Significant differences persist in the views of congressional leaders, some Republicans and the Bush administration over the long-term plan for federal involvement in terrorism risk, based on comments made by lawmakers and a White House official last week.

“We will, in April, pass a bill in the House extending the federal Terrorism Risk Insurance Act,” Rep. Barney Frank, D-Mass., chairman of the House Financial Services Committee, declared at the Networks Financial Institute's Annual Insurance Reform Summit in Washington.

He added that the extended TRIA program, under the House bill, “will include group life” as well as chemical, nuclear, biological and radiological attacks.

The bill will also remove the distinction in the current program that only attacks by foreign-based terrorists trigger federal involvement in covering damages, he added.

The terrorism risk issue, he said, is a case of “market failure,” adding that he meant it not in the sense that the market acted badly, but in the sense that it cannot adequately provide coverage on its own. “The market was not designed to deal with these criminal acts,” he explained.

Also speaking at the summit was Sen. John Sununu, R-N.H., who cautioned against making the TRIA program permanent or expanding it unduly.

Although acknowledging that it is “likely that we'll have an extension this year,” Sen. Sununu said lawmakers should remember why they made TRIA temporary in the first place, and should look at extending the federal reinsurance program with the view of how to best help the private market assume terrorism risk. “We shouldn't take action that would preclude a private market from ever developing,” he said.

Sen. Sununu is a member of the Senate Banking Committee, and his comments run counter to statements made by the panel's chair, Sen. Chris Dodd, D-Conn., who has said in the past few months that he would like the TRIA program made permanent.

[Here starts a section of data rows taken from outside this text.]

-- ==== Sys2Proof/Machine/Peat.lean ====
section
/-! DEFINITION. Peat buffers: records, losses, triggers, stops and the trace DMA (R309 to R319). -/

namespace Sys2Proof.Machine

/-- Trace WRs of a buffer in flight. -/
def traceFlight (s : State) (b : Nat) : Nat :=
  (s.srv.own.filter fun o => match o.kind with | .trace c _ _ => c == b | _ => false).length

/-- Records in the ring of an entry. -/
def ringRecs (e : Nat) : Nat := 4 * tcRsize e

/-- A record of a type with its header (Table 15.1). -/
def traceRec (s : State) (x : TBuf) (ty : Nat) (body : BitVec 152) : Rec :=
  pack 256 [(192, 64, ftN s), (160, 32, x.seq.toNat), (152, 8, ty), (0, 152, body.toNat)]

/-- A stopped buffer whose records and writes have gone reaches STATE 3 (R314). -/
def bufSettle (b : Nat) (s : State) : State :=
  let x := bufGet s b
  if x.stopping && x.loc.isEmpty && x.pend.isNone && traceFlight s b == 0 then bufSet b { x with st := 3, stopping := false } s else s

/-- The event record of kind 6 (Table 15.11). -/
def traceNotice (s : State) (b cause status addr : Nat) : Notice :=
  .event 6 (pack 256 [(192, 64, ftN s), (190, 2, b), (188, 2, cause), (156, 32, (bufGet s b).seq.toNat), (153, 3, status), (109, 44, addr)])

/-- The buffer stops in this SCLK. -/
def bufStop (b : Nat) (s : State) : State :=
  let x := bufGet s b
  if !bufRuns x then s
  else
    let s := bufSet b { x with sft := s.clk.ft, stopping := true } s
    let s := if tcStopint (tcE s.t b) then raise Cause.trace (notice (traceNotice s b 0 0 0) s) else s
    bufSettle b s

/-- A record enters the local buffer; STOP and WINDOW buffers stop with their last record (Table 15.5). -/
def bufPut (b ty : Nat) (body : BitVec 152) (s : State) : State :=
  let e := tcE s.t b
  let x := bufGet s b
  let r := traceRec s x ty body
  let x' := { x with seq := x.seq + 1, next := (x.next + 1) % ringRecs e, loc := x.loc ++ [(x.next, r)], acc := x.acc + 1, lastRun := s.clk.run,
                     after := x.after.map (· - 1) }
  let s := bufSet b x' s
  if (tcMode e == 0 && ringRecs e ≤ x'.acc) || (tcMode e == 2 && x'.after == some 0) then bufStop b s else s

/-- The record of a lost run is written once two records of room are free, or one in a stopped buffer (R317). -/
def dropTry (b : Nat) (s : State) : State :=
  let x := bufGet s b
  match x.pend with
  | none => s
  | some (first, n, ft) =>
    if x.loc.length + (if x.stopping then 1 else 2) ≤ 256 then
      bufPut b 0x1F (pack 152 [(120, 32, n.toNat), (88, 32, first.toNat), (24, 64, ft.toNat)]) (bufSet b { x with pend := none } s)
    else s

/-- A record of a type is accepted or lost (R315, R317). -/
def bufOffer (b ty : Nat) (body : BitVec 152) (s : State) : State :=
  let s := dropTry b s
  let e := tcE s.t b
  let x := bufGet s b
  if !bufRuns x then s
  else if tcMode e == 2 && tcWbefore e == 0 && x.st == 1 then s
  else if x.loc.length < 256 && x.pend.isNone then bufPut b ty body s
  else
    let p := match x.pend with
      | some (f, n, t) => (f, n + 1, t)
      | none => (x.seq, 1, s.clk.ft)
    bufSet b { x with seq := x.seq + 1, lost := x.lost + 1, pend := some p } s

/-- A buffer takes a trigger (R315, R316). -/
def bufTrigger (b src win : Nat) (s : State) : State :=
  let e := tcE s.t b
  let x := bufGet s b
  if !bufRuns x || tcMode e == 3 then s
  else
    let body : BitVec 152 := pack 152 [(149, 3, src), (145, 4, if src = 1 then win else 0)]
    let s := if tcHalttrig e then { s with srv := { s.srv with halt := true } } else s
    if tcMode e == 2 && x.st == 1 then
      let s := dropTry b s
      let x := bufGet s b
      let k := min (tcWbefore e) x.acc
      let s := bufSet b { x with st := 2, tidx := x.next, start := (x.next + ringRecs e - k) % ringRecs e, after := some (tcWafter e + 1) } s
      bufOffer b 0x1E body s
    else bufOffer b 0x1E body s

/-- The buffer starts as the generation that sets its entry does (R312). -/
def bufStart (b : Nat) (s : State) : State :=
  bufSet b { TBuf.reset with st := if tcEn (tcE s.t b) then 1 else 0, lastRun := s.clk.run } s

/-! ### The trace DMA (R314) -/

/-- The local records of the oldest ring line, and whether they are its last. -/
def headLine (x : TBuf) : List (Nat × Rec) × Bool :=
  match x.loc with
  | [] => ([], false)
  | (i, _) :: _ => let l := x.loc.take (4 - i % 4); (l, l.length == 4 - i % 4)

/-- Writes the oldest line's records. -/
def traceIssue (b : Nat) (s : State) : State :=
  let x := bufGet s b
  let l := (headLine x).1
  match l with
  | [] => s
  | (i, _) :: _ =>
    let a := tcRbase (tcE s.t b) * 128 + 32 * i
    let d := l.zipIdx.foldl (fun d y => linePut d (a % 128 + 32 * y.2) 32 y.1.2.toNat) (0 : Line)
    let s := bufSet b { x with loc := x.loc.drop l.length, flush := x.flush && l.length < x.loc.length } s
    let k : OwnKind := .trace b a l.length
    dropTry b (if l.length = 4 then ownWriteLine (lineAddr a) d k s else ownWritePart a (32 * l.length) d k s)

/-- The oldest line may leave now: whole, or partly filled where `part` allows it. -/
def traceMay (s : State) (b : Nat) (part : Bool) : Bool :=
  let x := bufGet s b
  !x.loc.isEmpty && traceFlight s b < 8 && ((headLine x).2 || part)

/-- A partly filled line leaves: no new record for 1,024 ticks, a FLUSH, or a stop. -/
def tracePart (s : State) (b : Nat) : Bool :=
  let x := bufGet s b
  x.flush || x.stopping || (s.clk.ftv && x.lastRun + 1024 ≤ s.clk.run)

def tracePump (b : Nat) : Nat → State → State
  | 0, s => s
  | k + 1, s => if traceMay s b (tracePart s b) then tracePump b k (traceIssue b s) else s

/-! ### The records of an SCLK (R309, R313, R316) -/

/-- Trace events of this SCLK in the order of R309. -/
def tevOrder (s : State) : List TEv := (List.range 8).flatMap fun p => s.peat.tev.filter (·.ord == p)

/-- Buffer `b` takes the SCLK's events, then the triggers. -/
def bufScan (b : Nat) (s : State) : State :=
  let e := tcE s.t b
  let s := dropTry b s
  let s := (tevOrder s).foldl (fun s v => if tevPasses e v then bufOffer b v.type.toNat v.body s else s) s
  let tr := s.peat.trg.filter fun t => nbit t.bufs.toNat b
  match (List.range 5).findSome? fun c => tr.find? (·.src.toNat == c) with
  | some t => bufTrigger b t.src.toNat t.win.toNat s
  | none => s

/-- The end of an SCLK for Peat. -/
def peatEnd (s : State) : State :=
  if s.peat.tev.isEmpty && s.peat.trg.isEmpty then s
  else
    let s := if pdOn s 75 then (List.range 4).foldl (fun s b => if (bufGet s b).st == 0 then s else bufScan b s) s else s
    { s with peat := { s.peat with tev := [], trg := [] } }

end Sys2Proof.Machine
end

However, Sen. Sununu's vision for TRIA does apparently mesh with that of the Bush administration. Allan Hubbard, an assistant to the president for economic policy and a director of the National Economic Council, said the White House favors continuing to “phase out” federal involvement in the terrorism risk market.

The administration strongly supported increasing the burden of terrorism risk on insurers through higher co-payments and deductibles as part of the 2005 TRIA extension legislation. “The president believes, in the long run, that TRIA is not needed,” Mr. Hubbard said.

Meanwhile, Rep. Carolyn Maloney, D-N.Y.–speaking last week at a congressional hearing on TRIA at New York's City Hall in Lower Manhattan, blocks from the site of the Sept. 11 World Trade Center terrorist attack–said a draft of legislation to extend the federal backstop should be ready soon, but did not specify its terms.

A group of top real estate and insurance executives told the House Financial Services Subcommittee on Capital Markets, Insurance and Government Sponsored Enterprises that 10 years would be the minimum amount of time needed for any extension of TRIA to have a positive impact on economic development.

Those same witnesses–along with Sen. Charles Schumer, D-N.Y., and New York Mayor Michael Bloomberg–said TRIA extension was vital to stabilizing an economic environment that could see building projects stalled by a lack of terrorism insurance.

Rep. Deborah Pryce, R-Ohio, the ranking minority member of the subcommittee, said there was general agreement among Republicans on the subcommittee on the need to extend TRIA, but no consensus on what kind of terms should be enacted.

TRIA extension advocates also urged that domestic acts of terrorism be included in the extension bill, along with group life.

No panel member advocated elimination of the TRIA program, although two members–Rep. Scott Garrett, R-N.J., and Rep. Ed Perlmutter, D-Colo.–expressed the most skepticism about the wisdom of an indefinite extension.

“This was not intended to be a permanent fix,” Rep. Garrett said. “We have talked about how we scaled back in the first extension, and now we should see how we can scale it back even further.”

But most other hearing participants took just the opposite position, urging development of a separate program for CNBR exposures, a lowering of the minimum company loss threshold from $100 million to $50 million, and an extension of 10 years at a minimum.

Warren Heck, chief executive officer of the Greater New York Mutual Insurance Company, said halving the minimum would be a good incentive to get small and medium-sized companies back into the terrorism insurance market.

Mayor Bloomberg said projects currently on the books that would create 46 million square feet of new commercial office space and produce an additional $10 billion in annual property tax revenue would never get off the ground without terrorism insurance.

“Although the current program does not expire until Dec. 31, the insurance industry writes and renews its commercial property policies months in advance–meaning we need to reauthorize this vital legislation now,” he said.